Extended Data Figure 6 Deletion of Nsun2 enhances self-renewal of tumour-initiating cells in a cell-autonomous manner and NSUN2 expression in human skin tumours.

a, Tumour size after grafting of K5-Sos/Nsun2+/+ (K5-Sos) and K5-Sos/Nsun2−/− tumour cells subcutaneously into nude mice (mean ± s.d.; n = 3 mice). bf, Histology (haematoxylin and eosin staining) (b), staining for GFP (c), Ki67 (d), ITGB1 (e) and PDPN (f) in grafted tumour sections. Dotted line indicates boundary between epithelia and stroma.
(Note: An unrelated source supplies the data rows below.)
-- ==== Sys2Proof/Laws/PerInstr.lean ====
section
/-! SUPPORT. The per-instruction family EncodeFields: the OP and ARG fields of an encoded command
(spec/30_encoding.md R76). -/

namespace Sys2Proof.Laws.EncodeFields

open Sys2Proof

/-- The word of a command holds its opcode in OP and, where the operand fits 24 bits, its operand in ARG. -/
def Statement (i : Instr) : Prop :=
  opField (encode i) = i.opcode ∧ (i.wellFormed = true → argField (encode i) = i.operand)

/-- Both fields of a joined word. -/
theorem fields (arg : Nat) (op : Byte) :
    opField (BitVec.ofNat 24 arg ++ op) = op ∧
      (arg ≤ 16777215 → argField (BitVec.ofNat 24 arg ++ op) = arg) := by
  constructor
  · apply BitVec.eq_of_getLsbD_eq
    intro i hi
    have := BitVec.getLsbD_append (x := BitVec.ofNat 24 arg) (y := op) (i := i)
    simp only [opField, BitVec.getLsbD_extractLsb', hi, decide_true, Bool.true_and, Nat.zero_add]
    exact this.trans (by simp [hi])
  · intro h
    have : (BitVec.ofNat 24 arg ++ op : Word).extractLsb' 8 24 = BitVec.ofNat 24 arg := by
      apply BitVec.eq_of_getLsbD_eq
      intro i hi
      have := BitVec.getLsbD_append (x := BitVec.ofNat 24 arg) (y := op) (i := 8 + i)
      simp only [BitVec.getLsbD_extractLsb', hi, decide_true, Bool.true_and]
      exact this.trans (by simp)
    simp only [argField, this, BitVec.toNat_ofNat]
    exact Nat.mod_eq_of_lt (by omega)

theorem ofFields {i : Instr} (h : i.wellFormed = true → i.operand ≤ 16777215) : Statement i :=
  ⟨(fields _ _).1, fun hw => (fields _ _).2 (h hw)⟩

theorem nop : Statement .nop := ofFields (by decide)
theorem enable : Statement .enable := ofFields (by decide)
theorem disable : Statement .disable := ofFields (by decide)
theorem pause : Statement .pause := ofFields (by decide)
theorem resume : Statement .resume := ofFields (by decide)
theorem setFps (v : Nat) : Statement (.setFps v) := ofFields (by simp [Instr.wellFormed, operandFits, Instr.operand])
theorem reset : Statement .reset := ofFields (by decide)
theorem mix (n : Nat) : Statement (.mix n) := ofFields (by simp [Instr.wellFormed, operandFits, Instr.operand])
theorem push (n : Nat) : Statement (.push n) := ofFields (by simp [Instr.wellFormed, operandFits, Instr.operand])
theorem tick (n : Nat) : Statement (.tick n) := ofFields (by simp [Instr.wellFormed, operandFits, Instr.operand])
theorem auxLoad (l : Nat) : Statement (.auxLoad l) :=
  ofFields (by simp [Instr.wellFormed, operandFits, Instr.operand])
theorem auxClear : Statement .auxClear := ofFields (by decide)

end Sys2Proof.Laws.EncodeFields
end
Arrows indicate basal and suprabasal expression. Nuclei are stained with DAPI. gl, Immunohistochemistry for NSUN2 in human normal skin, benign tumours, malignant basal cell carcinomas (BCC) and squamous cell carcinomas (SCC) with increased malignancy (stages classified using the TNM system). Arrows indicate NSUN2high cells. Arrowheads indicate NSUN2low cells. m, Distribution of cells shown in gl according to NSUN2 protein levels. (n ≥ 3 samples). Scale bars, 100 μm. Source Data for this figure is available in the online version of the paper.

Source data

Extended Data Figure 7 NSUN2-dependent RNA methylation of coding and non-coding RNA in mouse tumours.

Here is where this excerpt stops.